An interesting cartoon in our paper the other day. First panel: George Orwell at his desk wondering if his book 1984 about people's personal info going to Big Brother is too preposterous. Second panel: Man calling to his wife, Honey I just uploaded our vacation pictures on Facebook, tweeted the relatives and checked in on Foursquare.... 
Several Regners live at my house and I enjoy them. Yesterday at the Rochester Institute of Technology train show my Wild Animal Park train (winner of the SitG Konrad bash contest) ran its usual many laps of my portable track pleasing young and old alike. 
Have fun, 
Tom


----------



## Larry Green (Jan 2, 2008)

It was a struggle, but the site finally accepted a user name, but not my usual "real" one. Thanks for the tips, Mike. 

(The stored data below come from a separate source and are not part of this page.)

section
variable (d : Dev) (i : Nat) (f : Cvu → Cvu)
@[simp] theorem modCvu_dev : (d.modCvu i f).dev = d.dev := rfl
@[simp] theorem modCvu_clk : (d.modCvu i f).clk = d.clk := rfl
@[simp] theorem modCvu_regs : (d.modCvu i f).regs = d.regs := rfl
@[simp] theorem modCvu_busOut : (d.modCvu i f).busOut = d.busOut := rfl
@[simp] theorem modCvu_tb : (d.modCvu i f).tb = d.tb := rfl
@[simp] theorem modCvu_msync : (d.modCvu i f).msync = d.msync := rfl
@[simp] theorem modCvu_segPrev : (d.modCvu i f).segPrev = d.segPrev := rfl
@[simp] theorem modCvu_ports : (d.modCvu i f).ports = d.ports := rfl
@[simp] theorem modCvu_groups : (d.modCvu i f).groups = d.groups := rfl
@[simp] theorem modCvu_decs : (d.modCvu i f).decs = d.decs := rfl
@[simp] theorem modCvu_encs : (d.modCvu i f).encs = d.encs := rfl
@[simp] theorem modCvu_shadow : (d.modCvu i f).shadow = d.shadow := rfl
@[simp] theorem modCvu_late : (d.modCvu i f).late = d.late := rfl
@[simp] theorem modCvu_unit : (d.modCvu i f).unit = d.unit := rfl
@[simp] theorem modCvu_present : (d.modCvu i f).present = d.present := rfl
@[simp] theorem modCvu_gaps : (d.modCvu i f).gaps = d.gaps := rfl
@[simp] theorem modCvu_keys : (d.modCvu i f).keys = d.keys := rfl
@[simp] theorem modCvu_sets : (d.modCvu i f).sets = d.sets := rfl
@[simp] theorem modCvu_pins : (d.modCvu i f).pins = d.pins := rfl
@[simp] theorem modCvu_asked : (d.modCvu i f).asked = d.asked := rfl
@[simp] theorem modCvu_sess : (d.modCvu i f).sess = d.sess := rfl
@[simp] theorem modCvu_sndId : (d.modCvu i f).sndId = d.sndId := rfl
@[simp] theorem modCvu_nodes : (d.modCvu i f).nodes = d.nodes := rfl
@[simp] theorem modCvu_routes : (d.modCvu i f).routes = d.routes := rfl
@[simp] theorem modCvu_policy : (d.modCvu i f).policy = d.policy := rfl
@[simp] theorem modCvu_fwd : (d.modCvu i f).fwd = d.fwd := rfl
@[simp] theorem modCvu_fwdWait : (d.modCvu i f).fwdWait = d.fwdWait := rfl
@[simp] theorem modCvu_meas : (d.modCvu i f).meas = d.meas := rfl
@[simp] theorem modCvu_swo : (d.modCvu i f).swo = d.swo := rfl
@[simp] theorem modCvu_swoLvl : (d.modCvu i f).swoLvl = d.swoLvl := rfl
@[simp] theorem modCvu_swoHiZ : (d.modCvu i f).swoHiZ = d.swoHiZ := rfl
@[simp] theorem modCvu_fns : (d.modCvu i f).fns = d.fns := rfl
@[simp] theorem modCvu_vfEn : (d.modCvu i f).vfEn = d.vfEn := rfl
@[simp] theorem modCvu_numVfs : (d.modCvu i f).numVfs = d.numVfs := rfl
@[simp] theorem modCvu_rings : (d.modCvu i f).rings = d.rings := rfl
@[simp] theorem modCvu_cmds : (d.modCvu i f).cmds = d.cmds := rfl
@[simp] theorem modCvu_nextId : (d.modCvu i f).nextId = d.nextId := rfl
@[simp] theorem modCvu_capts : (d.modCvu i f).capts = d.capts := rfl
@[simp] theorem modCvu_ques : (d.modCvu i f).ques = d.ques := rfl
@[simp] theorem modCvu_eseq : (d.modCvu i f).eseq = d.eseq := rfl
@[simp] theorem modCvu_sec : (d.modCvu i f).sec = d.sec := rfl
@[simp] theorem modCvu_cnts : (d.modCvu i f).cnts = d.cnts := rfl
@[simp] theorem modCvu_mnt : (d.modCvu i f).mnt = d.mnt := rfl
@[simp] theorem modCvu_pwr : (d.modCvu i f).pwr = d.pwr := rfl
@[simp] theorem modCvu_jtag : (d.modCvu i f).jtag = d.jtag := rfl
@[simp] theorem modCvu_freeCtr : (d.modCvu i f).freeCtr = d.freeCtr := rfl
@[simp] theorem modCvu_posted : (d.modCvu i f).posted = d.posted := rfl
@[simp] theorem modCvu_port (k : Nat) : (d.modCvu i f).port k = d.port k := rfl
@[simp] theorem modCvu_group (k : Nat) : (d.modCvu i f).group k = d.group k := rfl
@[simp] theorem modCvu_dec (k : Nat) : (d.modCvu i f).dec k = d.dec k := rfl
@[simp] theorem modCvu_enc (k : Nat) : (d.modCvu i f).enc k = d.enc k := rfl
@[simp] theorem modCvu_node (k : Nat) : (d.modCvu i f).node k = d.node k := rfl
@[simp] theorem modCvu_fn (k : Nat) : (d.modCvu i f).fn k = d.fn k := rfl
@[simp] theorem modCvu_ring (k : Nat) : (d.modCvu i f).ring k = d.ring k := rfl
@[simp] theorem modCvu_key (k : Nat) : (d.modCvu i f).key k = d.key k := rfl
@[simp] theorem modCvu_mapSet (k : Nat) : (d.modCvu i f).mapSet k = d.mapSet k := rfl
@[simp] theorem modCvu_mset (k : Nat) : (d.modCvu i f).mset k = d.mset k := rfl
@[simp] theorem modCvu_lossy (k : Nat) : (d.modCvu i f).lossy k = d.lossy k := rfl
@[simp] theorem modCvu_acct (k : Nat) : (d.modCvu i f).acct k = d.acct k := rfl
@[simp] theorem modCvu_wmark (k : Nat) : (d.modCvu i f).wmark k = d.wmark k := rfl
@[simp] theorem modCvu_counter (k : Nat) : (d.modCvu i f).counter k = d.counter k := rfl
@[simp] theorem modCvu_reg (k : Nat) : (d.modCvu i f).reg k = d.reg k := rfl
@[simp] theorem modCvu_fld (o hi lo : Nat) : (d.modCvu i f).fld o hi lo = d.fld o hi lo := rfl
@[simp] theorem modCvu_flag (o b : Nat) : (d.modCvu i f).flag o b = d.flag o b := rfl
@[simp] theorem modCvu_mpt : (d.modCvu i f).mpt = d.mpt := rfl
@[simp] theorem modCvu_bpPhase : (d.modCvu i f).bpPhase = d.bpPhase := rfl
end
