theorem port_startPorts_inCal {d : Dev} {g p : Nat} (hg : g < 32) (hp : p ∈ d.enabledPorts g) :
    ((d.startPorts g).port p).inCal := by
  refine startPorts_inCal _ _ (.inl ?_)
  rwa [(buckets_steady d g).cfg.enabledPorts hg]

/-- A start with an enabled port is not judged before that port's calibration has ended. -/
theorem judgeCal_startPorts {d : Dev} {g : Nat} (hg : g < 32) (h : d.enabledPorts g ≠ []) :
    (d.startPorts g).judgeCal g = d.startPorts g := by
  obtain ⟨p, hp⟩ := List.exists_mem_of_ne_nil _ h
  have hcal := (port_startPorts_inCal hg hp).1
  exact judgeCal_of_calib (by rwa [(startPorts_steady d g).cfg.enabledPorts hg]) hcal

/-! ### Commands as steps (16 R392-R396) -/

/-- A command that has been fetched is outstanding. -/
theorem fetchCmd_outstanding (d : Dev) (c : CmdDesc) : ((d.fetchCmd c).cmdOf d.nextId).isSome = true := by
  have hcmds : ∃ x : Cmd, x.id = d.nextId ∧ (d.fetchCmd c).cmds = d.cmds ++ [x] :=
    ⟨_, rfl, (mark_quiet _ 12).2.1⟩
  obtain ⟨x, hx, hcmds⟩ := hcmds
  rw [Dev.cmdOf, hcmds, List.find?_isSome]
  exact ⟨x, by simp, by simp [hx]⟩

theorem fetched_outstanding (s : State) (c : CmdDesc) :
    ((s.dev.fresh.fetchCmd c).cmdOf s.dev.nextId).isSome = true := fetchCmd_outstanding s.dev.fresh c

theorem cmdOf_setReg (d : Dev) (off v id : Nat) : (d.setReg off v).cmdOf id = d.cmdOf id := rfl
theorem cmdOf_setFld (d : Dev) (off hi lo v id : Nat) : (d.setFld off hi lo v).cmdOf id = d.cmdOf id := rfl

/-- A command that has been finished is not outstanding after the step either. -/
theorem finishSt_ended (d : Dev) (id st : Nat) : (d.finishSt id st).fresh.cmdOf id = none := finish_ended d id st []

theorem fresh_steady (d : Dev) : Steady d d.fresh := (fresh_reports d).steady

section
variable {s : State} {c : CmdDesc} {sp : CmdSpec} (h : Accepted s c sp) {obj arg : Dev → CmdDesc → Bool}
  (ho : obj s.dev.fresh c = true) (ha : arg s.dev.fresh c = true) {eff : Nat → CmdDesc → Dev → Dev}
include h ho ha

/-- An accepted command ends in the device that its row's effect gives, the queue as it stood. -/
theorem command_next :
    ∃ t, run (command sp obj arg eff c) s = .next t ∧ t.pending = s.pending ∧
      t.dev = (eff s.dev.nextId c (s.dev.fresh.fetchCmd c)).fresh := by
  rw [run_next, command_accepted h ho ha]
  exact ⟨_, rfl, rfl, rfl⟩

/-- An accepted command whose effect ends in its completion is served. -/
theorem command_serves {d e : Dev} {st : Nat} {q : List Byte}
    (heff : eff s.dev.nextId c (s.dev.fresh.fetchCmd c) = d.finish s.dev.nextId st q) (hr : Reports e d)
    (hc : (d.cmdOf s.dev.nextId).isSome = true) : Serves (run (command sp obj arg eff c) s) s e st q := by
  rw [run_next, command_accepted h ho ha, heff]
  exact ⟨_, d, rfl, rfl, hr, hc, rfl, rfl⟩

end

/-- A command that only RUN takes has been accepted in RUN. -/
theorem Accepted.run {s : State} {c : CmdDesc} {sp : CmdSpec} (h : Accepted s c sp)
    (hs : cmdStates sp.opc = some (false, true, false)) : s.dev.dev = .run := by
  obtain ⟨-, -, -, hacc, -⟩ := h
  unfold Dev.accepts at hacc
  rw [hs] at hacc
  cases hd : s.dev.dev <;> simp [hd] at hacc
  rfl

/-- The object that an accepted command names is within the row's bound. -/
theorem Accepted.n2_lt {s : State} {c : CmdDesc} {sp : CmdSpec} (h : Accepted s c sp) : c.n2 < sp.lim2 := by
  obtain ⟨-, -, -, -, -, -, hargs⟩ := h
  simp only [argsOk, Bool.and_eq_true, decide_eq_true_iff] at hargs
  exact hargs.1.2.2

/-! ### DEV_START (01 R31, 02 R55) -/

/-- The change of state is reported, and nothing else. -/
theorem setDev_quiet (d : Dev) (st : DevState) (cause : Nat) : Quiet { d with dev := st } (d.setDev st cause) :=
  event_quiet _ _ _ _ _

/-- `b` is `a` but for the marks on its keys, what its slots see of them, and reports. -/
def Marks (a b : Dev) : Prop := Quiet { a with keys := b.keys, encs := b.encs } b

theorem Marks.refl (a : Dev) : Marks a a := Quiet.refl a

theorem Quiet.marks {a b : Dev} (h : Quiet a b) : Marks a b := by
  have hk : b.keys = a.keys := h.1.keys
  have he : b.encs = a.encs := h.1.encs
  rwa [Marks, hk, he]

theorem Marks.trans {a b c : Dev} (h : Marks a b) (k : Marks b c) : Marks a c :=
  ⟨((h.1.set_keys c.keys).set_encs c.encs).trans k.1, k.2.1.trans h.2.1, k.2.2.trans h.2.2⟩

theorem Quiet.cmdOf {a b : Dev} (h : Quiet a b) (id : Nat) : b.cmdOf id = a.cmdOf id := by
  obtain ⟨-, hcmds, -⟩ := h
  unfold Dev.cmdOf
  rw [hcmds]

theorem foldl_marks {α : Type} {f : Dev → α → Dev} (hf : ∀ d a, Marks d (f d a)) (l : List α) :
    ∀ d, Marks d (l.foldl f d) := by
  induction l with
  | nil => exact Marks.refl
  | cons a l ih => exact fun d => (hf d a).trans (ih _)

theorem modKey_marks (d : Dev) (i : Nat) (f : MapKey → MapKey) : Marks d (d.modKey i f) := Quiet.refl _
theorem lookAgain_marks (d : Dev) : Marks d d.lookAgain := Quiet.refl _

theorem markStale_marks (d : Dev) (ks : List Nat) (cause obj seg dirs grp : Nat) :
    Marks d (d.markStale ks cause obj seg dirs grp) := by
  unfold Dev.markStale
  split
  · exact Marks.refl d
  · refine Marks.trans (Marks.trans (foldl_marks ?_ ks d) (lookAgain_marks _)) (event_quiet _ _ _ _ _).marks
    exact fun d i => (modKey_marks d i _).trans (raise_quiet _ _ _).marks

theorem markBounds_marks (d : Dev) : Marks d d.markBounds := by
  unfold Dev.markBounds
  split
  · exact markStale_marks d _ _ _ _ _ _
  · exact Marks.refl d

theorem markBounds_of_same {d : Dev} (h : d.segPrev = [] ∨ d.segPrev = d.segSet) : d.markBounds = d :=
  if_neg fun e => h.elim e.1 e.2

theorem statusOff_segb {neg : Bool} {k : Nat} (hk : k < 7) :
    statusOff (if neg then Reg.mptSegbN k else Reg.mptSegbP k) = false := by
  revert neg k
  decide

/-- The boundary set lies in configuration registers. -/
theorem SameCfg.segSet {a b : Dev} (h : SameCfg a b) : b.segSet = a.segSet := by
  have hbound : ∀ neg k, k < 7 → b.bound neg (k + 1) = a.bound neg (k + 1) := by
    intro neg k hk
    simp only [Dev.bound, Nat.add_one_ne_zero, if_false, Nat.add_sub_cancel, Dev.fld, h _ (statusOff_segb hk)]
  unfold Dev.segSet
  congr 1 <;> exact List.map_congr_left fun k hk => hbound _ k (List.mem_range.1 hk)

/-- The commit of the running image begins at most once, and touches nothing else. -/
theorem beginCommit_eq (d : Dev) : d.beginCommit = { d with sec := d.beginCommit.sec } := by
  unfold Dev.beginCommit
  split <;> rfl

theorem beginCommit_started (d : Dev) : d.beginCommit.sec.started = true := by
  unfold Dev.beginCommit
  split
  · assumption
  · rfl

/-- The device that DEV_START leaves, its completion apart. -/
def Dev.started (d : Dev) : Dev :=
  let d := (d.setDev .run 0).markBounds
  { d with segPrev := d.segSet }.beginCommit

/-- What DEV_START changes: the state, the boundary set of the last RUN, the commit begun, and marks where that set is another. -/
theorem started_quiet (d : Dev) :
    Quiet { d with dev := .run, segPrev := d.segSet, sec := d.started.sec, keys := d.started.keys, encs := d.started.encs }
      d.started := by
  have hmarks : Marks { d with dev := .run } (d.setDev .run 0).markBounds :=
    (setDev_quiet d .run 0).marks.trans (markBounds_marks _)
  have hseg : (d.setDev .run 0).markBounds.segSet = d.segSet := SameCfg.segSet (a := d) hmarks.1.2
  have heq := beginCommit_eq { (d.setDev .run 0).markBounds with segPrev := (d.setDev .run 0).markBounds.segSet }
  unfold Dev.started
  dsimp only
  rw [heq, hseg]
  exact ⟨(hmarks.1.set_segPrev _).set_sec _, hmarks.2⟩

theorem started_begun (d : Dev) : d.started.sec.started = true := beginCommit_started _

/-- Under the boundary set of the last RUN, or at the first one (log 8), DEV_START marks nothing. -/
theorem started_of_same {d : Dev} (h : d.segPrev = [] ∨ d.segPrev = d.segSet) :
    Reports { d with dev := .run, segPrev := d.segSet, sec := d.started.sec } d.started := by
  have hset := (setDev_quiet d .run 0).1
  have hseg : (d.setDev .run 0).segSet = d.segSet := SameCfg.segSet (a := d) hset.2
  have hsame : (d.setDev .run 0).markBounds = d.setDev .run 0 :=
    markBounds_of_same (by rw [hset.segPrev, hseg]; exact h)
  have heq := beginCommit_eq { d.setDev .run 0 with segPrev := d.segSet }
  unfold Dev.started
  dsimp only
  rw [hsame, hseg, heq]
  exact (hset.set_segPrev _).set_sec _

/-! ### DEV_STOP (01 R31, R34) -/

/-- Leaving RUN leaves the switching outputs at their idle levels, and no MSYNC step. -/
theorem endRun_outputs (d : Dev) : d.endRun.swoLvl = d.swoIdle ∧ d.endRun.msync.step = 0 := by
  obtain ⟨x, hx⟩ : ∃ x : Dev, d.endRun = { x with swoLvl := x.swoIdle, msync := { x.msync with step := 0 } } := ⟨_, rfl⟩
  have hcfg : SameCfg d x := by
    have h := endRun_sameCfg d
    rwa [hx] at h
  rw [hx]
  refine ⟨?_, rfl⟩
  simp only [Dev.swoIdle, Dev.fld, hcfg Reg.swoCtrl (by decide)]

/-! ### The reset of the die (21 R485, 03 Table LP.10) -/

theorem flushCommands_steady (d : Dev) (but : Nat) : Steady d (d.flushCommands but) :=
  ((Steady.refl d).foldl fun d o => endSwo_steady d o _).foldl fun d c => finishSt_steady d c.id _

theorem refreshStatus_steady (d : Dev) : Steady d d.refreshStatus :=
  (Steady.refl d).foldl fun d k => ite_steady (writeStatus_reports d k).steady (Steady.refl d)

/-- In BOOT after a reset with a cause: no command outstanding, every ring disabled, every driver muted. -/
structure Cleared (cause : Nat) (d : Dev) : Prop where
  dev : d.dev = .boot
  cmds : d.cmds = []
  rings : d.rings = []
  muted : ∀ p, (d.port p).enabled = false
  cause : d.pwr.cause = cause

theorem Cleared.ring {cause : Nat} {d : Dev} (h : Cleared cause d) (k : Nat) : (d.ring k).st = .disabled := by
  unfold Dev.ring
  rw [h.rings]
  rfl

theorem resetDie_muted (d : Dev) (p : Nat) : (d.resetDie.port p).enabled = false := by
  have hports : d.resetDie.port p =
      SMap.get (fun _ => Port.init) p (d.ports.map (fun e => (e.1, { Port.init with temp := e.2.temp }))) := rfl
  rw [hports]
  induction d.ports with
  | nil => rfl
  | cons e es ih =>
    rw [List.map_cons, SMap.get]
    split
    · rfl
    · exact ih

theorem level3_cleared (d : Dev) (cause : Nat) : Cleared cause (d.level3 cause) :=
  ⟨rfl, rfl, rfl, resetDie_muted d, rfl⟩

/-- What the boot ROM leaves alone: the state, the ports, the rings, the commands, the cause of the reset and the configuration. -/
structure RomKeeps (a b : Dev) : Prop where
  dev : b.dev = a.dev
  ports : b.ports = a.ports
  cmds : b.cmds = a.cmds
  rings : b.rings = a.rings
  cause : b.pwr.cause = a.pwr.cause
  cfg : SameCfg a b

My Regner is an 0-6-0 chassis kit that is becoming the basis for a 1:20 project engine, based on a Louisiana sugar plantation 0-6-4 built by Porter. 

Larry Green (larryg)


----------



## mocrownsteam (Jan 7, 2008)

Be careful Larry. Once you go down the path of sugar plantation locos you will never go back (VBG)! Next thing you know you'll be building Cuban plantation locomotives like me. Sounds like you are building a Godchaux Sugar steamer. Lots of good drawings for their locos in the NG&SL Gazette. 

Mike McCormack 
Hudson, Massachusetts


----------



## Larry Green (Jan 2, 2008)

Mike, you guessed right--their #7. Not going to be an exact copy, as the boiler would only be 1-1/2" dia. I decided on a RH Silver Lady boiler (2") and fittings for their known performance 
I have been sidetracked on this project for awhile, and it's about time to get back on it. 

Larry


----------